Dr. Rainer Martini – Director of the Ultrafast Laser Spectroscopy and Communication Laboratory and Associate Professor of Physics and Engineering Physics at Stevens Institute of Technology – has developed technology for frequency and amplitude modulation in laser light that results in clear, ultrafast optical free space communications. Not limited by a physical conductor, a high speed optical system that is stable enough would allow satellites to one day convert to laser technology, resulting in a more mobile military and super-sensitive scanners, as well as faster Internet for the masses.
A laser's beam must be optically modulated in order to transmit large amounts of data, and Stevens researchers realized optically-induced amplitude modulation (AM) of mid-infrared lasers a few years ago. Now, Dr. Martini and other Stevens researchers have developed a technique to optically-induced for frequency modulations (FM) of the beam as well, resulting in a signal that is disrupted significantly less by environmental factors like dust and fog. The new research stands to revolutionize communications, rendering environmental barriers meaningless and allowing mobile units not tied to fiber optic cable to communicate in the range of 100 GHz and beyond – the equivalent of 100 gigabytes of data per second.

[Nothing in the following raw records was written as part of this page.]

-- ==== Sys2Proof/Machine/FlagOps.lean ====
section
/-! DEFINITION. Flag instructions and NOP (44_flags_misc.md R300–R308): the operation of
each mnemonic, then one meaning per row of the opcode table (30_encoding.md R124), with the row's base cycles, its page-cross
mark and its number of operand bytes. -/

namespace Sys2Proof.Machine

/-- The flag instructions write one flag and nothing else (R300). -/
def changeFlags (f : Flags → Flags) : Operation := fun _ _ s => .ok (s.setFlags (f s.flags))

/-- CLC (R301). -/
def opClc : Operation := changeFlags fun f => { f with c := false }
/-- SEC (R302). -/
def opSec : Operation := changeFlags fun f => { f with c := true }
/-- CLI (R303). -/
def opCli : Operation := changeFlags fun f => { f with i := false }
/-- SEI (R304). -/
def opSei : Operation := changeFlags fun f => { f with i := true }
/-- CLD (R305). -/
def opCld : Operation := changeFlags fun f => { f with d := false }
/-- SED (R306). -/
def opSed : Operation := changeFlags fun f => { f with d := true }
/-- CLV (R307). -/
def opClv : Operation := changeFlags fun f => { f with v := false }
/-- NOP (R308). -/
def opNop : Operation := fun _ _ s => .ok s

/-- `CLC`, $18 (R301, R130). -/
def execClc (s : State) : Host.Outcome State Fault Refusal :=
  runInstr 2 false 0 modeImp opClc s
/-- `SEC`, $38 (R302, R130). -/
def execSec (s : State) : Host.Outcome State Fault Refusal :=
  runInstr 2 false 0 modeImp opSec s
/-- `CLI`, $58 (R303, R130). -/
def execCli (s : State) : Host.Outcome State Fault Refusal :=
  runInstr 2 false 0 modeImp opCli s
/-- `SEI`, $78 (R304, R130). -/
def execSei (s : State) : Host.Outcome State Fault Refusal :=
  runInstr 2 false 0 modeImp opSei s
/-- `CLD`, $D8 (R305, R130). -/
def execCld (s : State) : Host.Outcome State Fault Refusal :=
  runInstr 2 false 0 modeImp opCld s
/-- `SED`, $F8 (R306, R130). -/
def execSed (s : State) : Host.Outcome State Fault Refusal :=
  runInstr 2 false 0 modeImp opSed s
/-- `CLV`, $B8 (R307, R130). -/
def execClv (s : State) : Host.Outcome State Fault Refusal :=
  runInstr 2 false 0 modeImp opClv s
/-- `NOP`, $EA (R308, R130). -/
def execNop (s : State) : Host.Outcome State Fault Refusal :=
  runInstr 2 false 0 modeImp opNop s

end Sys2Proof.Machine
end

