-- ==== Sys2Proof/Machine/Dispatch.lean ====
section
/-! DEFINITION. The meaning of every instruction: one arm per constructor of Instr (40_step.md R164). -/

namespace Sys2Proof.Machine

def exec (i : Instr) (s : State) : Host.Outcome State Fault Refusal :=
  match i with
  -- Loads, stores, register transfers and stack instructions (41_load_store_transfer.md R200–R216)
  | .ldaImm v => Sys2Proof.Machine.execLdaImm v s
  | .ldaZp zp => Sys2Proof.Machine.execLdaZp zp s
  | .ldaZpX zp => Sys2Proof.Machine.execLdaZpX zp s
  | .ldaAbs addr => Sys2Proof.Machine.execLdaAbs addr s
  | .ldaAbsX addr => Sys2Proof.Machine.execLdaAbsX addr s
  | .ldaAbsY addr => Sys2Proof.Machine.execLdaAbsY addr s
  | .ldaIndX zp => Sys2Proof.Machine.execLdaIndX zp s
  | .ldaIndY zp => Sys2Proof.Machine.execLdaIndY zp s
  | .ldxImm v => Sys2Proof.Machine.execLdxImm v s
  | .ldxZp zp => Sys2Proof.Machine.execLdxZp zp s
  | .ldxZpY zp => Sys2Proof.Machine.execLdxZpY zp s
  | .ldxAbs addr => Sys2Proof.Machine.execLdxAbs addr s
  | .ldxAbsY addr => Sys2Proof.Machine.execLdxAbsY addr s
  | .ldyImm v => Sys2Proof.Machine.execLdyImm v s
  | .ldyZp zp => Sys2Proof.Machine.execLdyZp zp s
  | .ldyZpX zp => Sys2Proof.Machine.execLdyZpX zp s
  | .ldyAbs addr => Sys2Proof.Machine.execLdyAbs addr s
  | .ldyAbsX addr => Sys2Proof.Machine.execLdyAbsX addr s
  | .staZp zp => Sys2Proof.Machine.execStaZp zp s
  | .staZpX zp => Sys2Proof.Machine.execStaZpX zp s
  | .staAbs addr => Sys2Proof.Machine.execStaAbs addr s
  | .staAbsX addr => Sys2Proof.Machine.execStaAbsX addr s
  | .staAbsY addr => Sys2Proof.Machine.execStaAbsY addr s
  | .staIndX zp => Sys2Proof.Machine.execStaIndX zp s
  | .staIndY zp => Sys2Proof.Machine.execStaIndY zp s
  | .stxZp zp => Sys2Proof.Machine.execStxZp zp s
  | .stxZpY zp => Sys2Proof.Machine.execStxZpY zp s
  | .stxAbs addr => Sys2Proof.Machine.execStxAbs addr s
  | .styZp zp => Sys2Proof.Machine.execStyZp zp s
  | .styZpX zp => Sys2Proof.Machine.execStyZpX zp s
  | .styAbs addr => Sys2Proof.Machine.execStyAbs addr s
  | .tax => Sys2Proof.Machine.execTax s
  | .tay => Sys2Proof.Machine.execTay s
  | .txa => Sys2Proof.Machine.execTxa s
  | .tya => Sys2Proof.Machine.execTya s
  | .tsx => Sys2Proof.Machine.execTsx s
  | .txs => Sys2Proof.Machine.execTxs s
  | .pha => Sys2Proof.Machine.execPha s
  | .php => Sys2Proof.Machine.execPhp s
  | .pla => Sys2Proof.Machine.execPla s
  | .plp => Sys2Proof.Machine.execPlp s
  -- Arithmetic, logic, compare, increment and shift instructions (42_arithmetic_logic.md R230–R249)
  | .adcImm v => Sys2Proof.Machine.execAdcImm v s
  | .adcZp zp => Sys2Proof.Machine.execAdcZp zp s
  | .adcZpX zp => Sys2Proof.Machine.execAdcZpX zp s
  | .adcAbs addr => Sys2Proof.Machine.execAdcAbs addr s
  | .adcAbsX addr => Sys2Proof.Machine.execAdcAbsX addr s
  | .adcAbsY addr => Sys2Proof.Machine.execAdcAbsY addr s
  | .adcIndX zp => Sys2Proof.Machine.execAdcIndX zp s
  | .adcIndY zp => Sys2Proof.Machine.execAdcIndY zp s
  | .sbcImm v => Sys2Proof.Machine.execSbcImm v s
  | .sbcZp zp => Sys2Proof.Machine.execSbcZp zp s
  | .sbcZpX zp => Sys2Proof.Machine.execSbcZpX zp s
  | .sbcAbs addr => Sys2Proof.Machine.execSbcAbs addr s
  | .sbcAbsX addr => Sys2Proof.Machine.execSbcAbsX addr s
  | .sbcAbsY addr => Sys2Proof.Machine.execSbcAbsY addr s
  | .sbcIndX zp => Sys2Proof.Machine.execSbcIndX zp s
  | .sbcIndY zp => Sys2Proof.Machine.execSbcIndY zp s
  | .andImm v => Sys2Proof.Machine.execAndImm v s
  | .andZp zp => Sys2Proof.Machine.execAndZp zp s
  | .andZpX zp => Sys2Proof.Machine.execAndZpX zp s
  | .andAbs addr => Sys2Proof.Machine.execAndAbs addr s
  | .andAbsX addr => Sys2Proof.Machine.execAndAbsX addr s
  | .andAbsY addr => Sys2Proof.Machine.execAndAbsY addr s
  | .andIndX zp => Sys2Proof.Machine.execAndIndX zp s
  | .andIndY zp => Sys2Proof.Machine.execAndIndY zp s
  | .oraImm v => Sys2Proof.Machine.execOraImm v s
  | .oraZp zp => Sys2Proof.Machine.execOraZp zp s
  | .oraZpX zp => Sys2Proof.Machine.execOraZpX zp s
  | .oraAbs addr => Sys2Proof.Machine.execOraAbs addr s
  | .oraAbsX addr => Sys2Proof.Machine.execOraAbsX addr s
  | .oraAbsY addr => Sys2Proof.Machine.execOraAbsY addr s
  | .oraIndX zp => Sys2Proof.Machine.execOraIndX zp s
  | .oraIndY zp => Sys2Proof.Machine.execOraIndY zp s
  | .eorImm v => Sys2Proof.Machine.execEorImm v s
  | .eorZp zp => Sys2Proof.Machine.execEorZp zp s
  | .eorZpX zp => Sys2Proof.Machine.execEorZpX zp s
  | .eorAbs addr => Sys2Proof.Machine.execEorAbs addr s
  | .eorAbsX addr => Sys2Proof.Machine.execEorAbsX addr s
  | .eorAbsY addr => Sys2Proof.Machine.execEorAbsY addr s
  | .eorIndX zp => Sys2Proof.Machine.execEorIndX zp s
  | .eorIndY zp => Sys2Proof.Machine.execEorIndY zp s
  | .bitZp zp => Sys2Proof.Machine.execBitZp zp s
  | .bitAbs addr => Sys2Proof.Machine.execBitAbs addr s
  | .cmpImm v => Sys2Proof.Machine.execCmpImm v s
  | .cmpZp zp => Sys2Proof.Machine.execCmpZp zp s
  | .cmpZpX zp => Sys2Proof.Machine.execCmpZpX zp s
  | .cmpAbs addr => Sys2Proof.Machine.execCmpAbs addr s
  | .cmpAbsX addr => Sys2Proof.Machine.execCmpAbsX addr s
  | .cmpAbsY addr => Sys2Proof.Machine.execCmpAbsY addr s
  | .cmpIndX zp => Sys2Proof.Machine.execCmpIndX zp s
  | .cmpIndY zp => Sys2Proof.Machine.execCmpIndY zp s
  | .cpxImm v => Sys2Proof.Machine.execCpxImm v s
  | .cpxZp zp => Sys2Proof.Machine.execCpxZp zp s
  | .cpxAbs addr => Sys2Proof.Machine.execCpxAbs addr s
  | .cpyImm v => Sys2Proof.Machine.execCpyImm v s
  | .cpyZp zp => Sys2Proof.Machine.execCpyZp zp s
  | .cpyAbs addr => Sys2Proof.Machine.execCpyAbs addr s
  | .incZp zp => Sys2Proof.Machine.execIncZp zp s
  | .incZpX zp => Sys2Proof.Machine.execIncZpX zp s
  | .incAbs addr => Sys2Proof.Machine.execIncAbs addr s
  | .incAbsX addr => Sys2Proof.Machine.execIncAbsX addr s
  | .decZp zp => Sys2Proof.Machine.execDecZp zp s
  | .decZpX zp => Sys2Proof.Machine.execDecZpX zp s
  | .decAbs addr => Sys2Proof.Machine.execDecAbs addr s
  | .decAbsX addr => Sys2Proof.Machine.execDecAbsX addr s
  | .inx => Sys2Proof.Machine.execInx s
  | .iny => Sys2Proof.Machine.execIny s
  | .dex => Sys2Proof.Machine.execDex s
  | .dey => Sys2Proof.Machine.execDey s
  | .aslAcc => Sys2Proof.Machine.execAslAcc s
  | .aslZp zp => Sys2Proof.Machine.execAslZp zp s
  | .aslZpX zp => Sys2Proof.Machine.execAslZpX zp s
  | .aslAbs addr => Sys2Proof.Machine.execAslAbs addr s
  | .aslAbsX addr => Sys2Proof.Machine.execAslAbsX addr s
  | .lsrAcc => Sys2Proof.Machine.execLsrAcc s
  | .lsrZp zp => Sys2Proof.Machine.execLsrZp zp s
  | .lsrZpX zp => Sys2Proof.Machine.execLsrZpX zp s
  | .lsrAbs addr => Sys2Proof.Machine.execLsrAbs addr s
  | .lsrAbsX addr => Sys2Proof.Machine.execLsrAbsX addr s
  | .rolAcc => Sys2Proof.Machine.execRolAcc s
  | .rolZp zp => Sys2Proof.Machine.execRolZp zp s
  | .rolZpX zp => Sys2Proof.Machine.execRolZpX zp s
  | .rolAbs addr => Sys2Proof.Machine.execRolAbs addr s
  | .rolAbsX addr => Sys2Proof.Machine.execRolAbsX addr s
  | .rorAcc => Sys2Proof.Machine.execRorAcc s
  | .rorZp zp => Sys2Proof.Machine.execRorZp zp s
  | .rorZpX zp => Sys2Proof.Machine.execRorZpX zp s
  | .rorAbs addr => Sys2Proof.Machine.execRorAbs addr s
  | .rorAbsX addr => Sys2Proof.Machine.execRorAbsX addr s
  -- Jumps, subroutines, returns, BRK and branches (43_control_transfer.md R270–R283)
  | .jmpAbs addr => Sys2Proof.Machine.execJmpAbs addr s
  | .jmpInd addr => Sys2Proof.Machine.execJmpInd addr s
  | .jsr addr => Sys2Proof.Machine.execJsr addr s
  | .rts => Sys2Proof.Machine.execRts s
  | .rti => Sys2Proof.Machine.execRti s
  | .brk => Sys2Proof.Machine.execBrk s
  | .bcc off => Sys2Proof.Machine.execBcc off s
  | .bcs off => Sys2Proof.Machine.execBcs off s
  | .beq off => Sys2Proof.Machine.execBeq off s
  | .bmi off => Sys2Proof.Machine.execBmi off s
  | .bne off => Sys2Proof.Machine.execBne off s
  | .bpl off => Sys2Proof.Machine.execBpl off s
  | .bvc off => Sys2Proof.Machine.execBvc off s
  | .bvs off => Sys2Proof.Machine.execBvs off s
  -- Flag instructions and NOP (44_flags_misc.md R300–R308)
  | .clc => Sys2Proof.Machine.execClc s
  | .sec => Sys2Proof.Machine.execSec s
  | .cli => Sys2Proof.Machine.execCli s
  | .sei => Sys2Proof.Machine.execSei s
  | .cld => Sys2Proof.Machine.execCld s
  | .sed => Sys2Proof.Machine.execSed s
  | .clv => Sys2Proof.Machine.execClv s
  | .nop => Sys2Proof.Machine.execNop s

end Sys2Proof.Machine
end

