-- ==== Sys2Proof/Laws/State.lean ====
section
/-! SUPPORT. What each field of the state is after each update: one lemma per field per update, true by rfl. -/

namespace Sys2Proof.Machine.State

variable (s : State)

Electronic modulation of middle infrared quantum cascade laser is limited to 10 GHz, and optical modulation of frequency and amplitude offers a viable alternative. Last year, Dr. Martini and his team developed a method to optically induce fast amplitude modulation in a quantum cascade laser – a process that allows them to control the laser's intensity. Their amplitude modulation system employed a second laser to modulate the amplitude of the middle infrared laser – in essence using light to control light. But the team still faced the problem of reliability, so they turned to optical frequency modulation.
"FM transmitted data is not affected by the environmental elements that affect AM data," Dr. Martini said.
The recent success allows modulating specifically the emission frequency of the laser, allowing a much more reliable transmission. This optical approach has a number of applications, including frequency modulation in a middle infrared free space communications system, wavelength conversion that will transform a near infrared signal directly into a middle infrared signal, and frequency modulation spectroscopy.
"Dr. Martini's creativity and persistence have yielded great advances in laser optics," said Dr. Michael Bruno, Dean of the Schaefer School of Engineering and Science at Stevens. "As the first person to explore amplitude and frequency modulation, he opened the doors to faster, clearer, free space communications. Today, he continues to advance a field he created."
As pioneers into the evolving world of free-space optical communications, Dr. Martini and his team continue to search for new solutions in translating research into every-day reality. One area of focus could take the lasers below ground by integrating the system into existing fiber optics networks, enabling high speed laser communications both above and below ground. The team is also developing a phase control detector to complement their recently-created phase control emitter, which will create an entirely phase-controlled system and enable researchers to manage every aspect of the system. Such a control is well know from radar and radio systems – yet unprecedented in optical systems. This could open a whole new world of possibilities including enhanced chemical and biological detection by up to 1,000,000 times, and facilitate integration into products.
For Dr. Martini, it is all a matter of perseverance as he explores this new frontier.
"There is proof of concept that we can do it. The question now is what limitations are there,” he said.